# Which Survival /foraging book should i buy ?



## georgiii (Sep 28, 2013)

Hi everyone im new to the forum and i was wondering if someone could help me.


Im looking for the best survival books out there for a northern climate and something not related to a city but mostly for the woods.Im also looking for a book that might help me forage wild edibles where i live (Quebec ,Canada)

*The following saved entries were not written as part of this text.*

/-- Upkeep of HBM (R327, R329): a scrub step, which takes its place in the request queue and there meets no request for its line, passes a clean line
and rewrites one with one flipped bit; refresh changes nothing; a temperature reading is kept, doubles refresh above 85 °C and sets HOT at the limit. A
flit whose CRC fails at a router is replayed and counted; the third failure in a row isolates the link at both of its ends (R316). That a scrub step is served in the command that makes it enter the queue is log entry 83, that a refresh
changes nothing log entry 59. -/
def Obligations.HbmUpkeepAndRouters : Prop :=
  (∀ (s : State) (pc a : Nat), s.pcOn pc = true → s.isF (hbmBase (pc / 32)) F.HBM_CTL_SCRUB_EN = true →
      a = hbmAddr pc (64 * SMap.get 0 s.hbmPos pc) → (s.pcQueue pc).length < 704 →
      (∀ r ∈ s.pcQueue pc, r.kind ≠ 4 ∧ r.meets ⟨0, a, 1, 4, [], 0, 0⟩ = false) → (∀ i < 8, flipsIn s.flips.hbm (a / 8 + i) = 0) →
      ∃ t, exec (.hbmScrubStep pc) s = .next t ∧ SMap.get 0 t.hbmPos pc = (SMap.get 0 s.hbmPos pc + 1) % hbmLines
        ∧ (∀ q, q ≠ pc → SMap.get 0 t.hbmPos q = SMap.get 0 s.hbmPos q) ∧ (∀ q, t.pcQueue q = s.pcQueue q)
        ∧ t.getF (hbmBase (pc / 32)) (F.HBM_PC_QPEAK_ENTRIES.idx (0x10 * (pc % 32)))
            = max (s.getF (hbmBase (pc / 32)) (F.HBM_PC_QPEAK_ENTRIES.idx (0x10 * (pc % 32)))) ((s.pcQueue pc).length + 1)
        ∧ { t with hbmPos := s.hbmPos, hbmQ := s.hbmQ, regs := s.regs } = s)
  ∧ (∀ (s : State) (pc a j : Nat), s.pcOn pc = true → s.isF (hbmBase (pc / 32)) F.HBM_CTL_SCRUB_EN = true →
      a = hbmAddr pc (64 * SMap.get 0 s.hbmPos pc) → (s.pcQueue pc).length < 704 →
      (∀ r ∈ s.pcQueue pc, r.kind ≠ 4 ∧ r.meets ⟨0, a, 1, 4, [], 0, 0⟩ = false) → j < 8 → flipsIn s.flips.hbm (a / 8 + j) = 1 →
      (∀ i < 8, i ≠ j → flipsIn s.flips.hbm (a / 8 + i) = 0) →
      ∃ t, exec (.hbmScrubStep pc) s = .next t ∧ SMap.get 0 t.hbmPos pc = (SMap.get 0 s.hbmPos pc + 1) % hbmLines
        ∧ (∀ i < 8, flipsIn t.flips.hbm (a / 8 + i) = 0) ∧ (∀ x, Mem.rd t.mem.hbm x = Mem.rd s.mem.hbm x)
        ∧ t.getF (hbmBase (pc / 32)) F.HBM_CE_CNT_COUNT = satCount 32 (s.getF (hbmBase (pc / 32)) F.HBM_CE_CNT_COUNT) 1)
  ∧ (∀ (s : State) (pc bank : Nat), exec (.hbmRefresh pc bank) s = .next s)
  ∧ (∀ (s : State) (st : Nat) (temp : Int), st < 2 → s.pdOn (36 + st) = true → -128 ≤ temp → temp ≤ 127 →
      ∃ t, exec (.hbmTemperatureRead st temp) s = .next t ∧ toSigned 8 (t.getF (hbmBase st) F.HBM_TEMP_TEMP) = temp
        ∧ t.getF (hbmBase st) F.HBM_TEMP_DOUBLE = (if 85 < temp then 1 else 0)
        ∧ (toSigned 8 (s.getF (hbmBase st) F.HBM_TEMP_HOT_LIMIT) ≤ temp → t.isF (hbmBase st) F.HBM_STAT_HOT = true)
        ∧ (temp < toSigned 8 (s.getF (hbmBase st) F.HBM_TEMP_HOT_LIMIT) → { t with regs := s.regs } = s) ∧ t.mem = s.mem)
  ∧ (∀ (s : State) (r b p : Nat), r < 16 → b < 16 → p < 5 → s.pdOn 3 = true → SMap.get 0 s.mesh.tries ((16 * r + b) * 8 + p) ≠ 2 →
      ∃ t, exec (.flitCrcMismatch r b p) s = .next t
        ∧ t.getF (rgnBase r) (F.RGN_RTR_ERR_REPLAYS.idx (0x40 * b))
            = satCount 16 (s.getF (rgnBase r) (F.RGN_RTR_ERR_REPLAYS.idx (0x40 * b))) 1
        ∧ SMap.get 0 t.mesh.tries ((16 * r + b) * 8 + p) = (SMap.get 0 s.mesh.tries ((16 * r + b) * 8 + p) + 1) % 3
        ∧ t.mesh.flits = s.mesh.flits ∧ { t with regs := s.regs, mesh := s.mesh } = s)
  ∧ (∀ (s : State) (r b p : Nat), r < 16 → b < 16 → p < 5 → s.pdOn 3 = true → SMap.get 0 s.mesh.tries ((16 * r + b) * 8 + p) = 2 →
      ∃ t, exec (.flitCrcMismatch r b p) s = .next t ∧ (t.getF (rgnBase r) (F.RGN_RTR_ERR_ISOLATED.idx (0x40 * b))).testBit p = true
        ∧ SMap.get 0 t.mesh.tries ((16 * r + b) * 8 + p) = 0
        ∧ (∀ q pq, meshNbr (16 * r + b) p = some (q, pq) →
            (t.getF (rgnBase (q / 16)) (F.RGN_RTR_ERR_ISOLATED.idx (0x40 * (q % 16)))).testBit pq = true))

Id like it to have everything from trapping to fire building to shelter building ,pretty much everything i would need to survive and more,anything that will be useful.


Thanks !


----------



## HuntingHawk (Dec 16, 2012)

This link will help you with the bushcraft skills.
Watch A-Z of Bushcraft & Survival skills Episodes | How To Videos | Blip

An excellent book for plant ID is Edible Wild Plants.


----------



## Foxfire (Nov 9, 2012)

tagged


----------



## georgiii (Sep 28, 2013)

HuntingHawk said:


> This link will help you with the bushcraft skills.
> Watch A-Z of Bushcraft & Survival skills Episodes | How To Videos | Blip
> 
> An excellent book for plant ID is Edible Wild Plants.


Thanks ill look it up.


----------



## gardeneroo7 (Jun 30, 2013)

hi georgiii, 

I use a book called "food for free" by Richard mabey. I use it regularly for reference on foraging out n about. it is a uk book so some food names may seem odd, but genus and species should still be universal.

its small size fits in pocket easy enough- and has probably steered me clear of a few dodgy things, which is a bonus !! 

one thing I am sure of though, if you ever doubt what the food is, just leave it !!

its a great feeling on walkabout the food that you can eat, that is out there ! I also have a book on healing plants and herbs which is handy too for aches n pains etc. 

happy foraging !!


----------



## longrider (Mar 25, 2013)

Welcome from Southern Minnesota.

I would start in my public library. Ask the librarians for "self suficiency" books, and books on wildlife and wild plants. Then you have an idea of which books are good and which ones to shine on.


----------



## PaulS (Mar 11, 2013)

If you decide to get books then get books on edible plants in your area and get one with color photographs of the plants. Bushcraft books range from terrible to good but do some research on fire starting, trapping with hand made traps, fish traps and long lines. Don't depend on a gun to get food.


----------



## Fuzzee (Nov 20, 2012)

rickfromillinois said:


> The SAS Survival Handbook, The Boy Scouts Handbook, US Army Survival Manual: FM 21-76, A Field Guide to Edible Wild Plants: Eastern and central North America (Peterson Field Guides), and A Field Guide to Medicinal Plants and Herbs: Of Eastern and Central North America (Peterson Field Guides). There are a lot of books out there, these are just a few. I just suggest that you be a little careful about who authors them. A lot of people seem to consider themselves "experts" on survival who really aren't.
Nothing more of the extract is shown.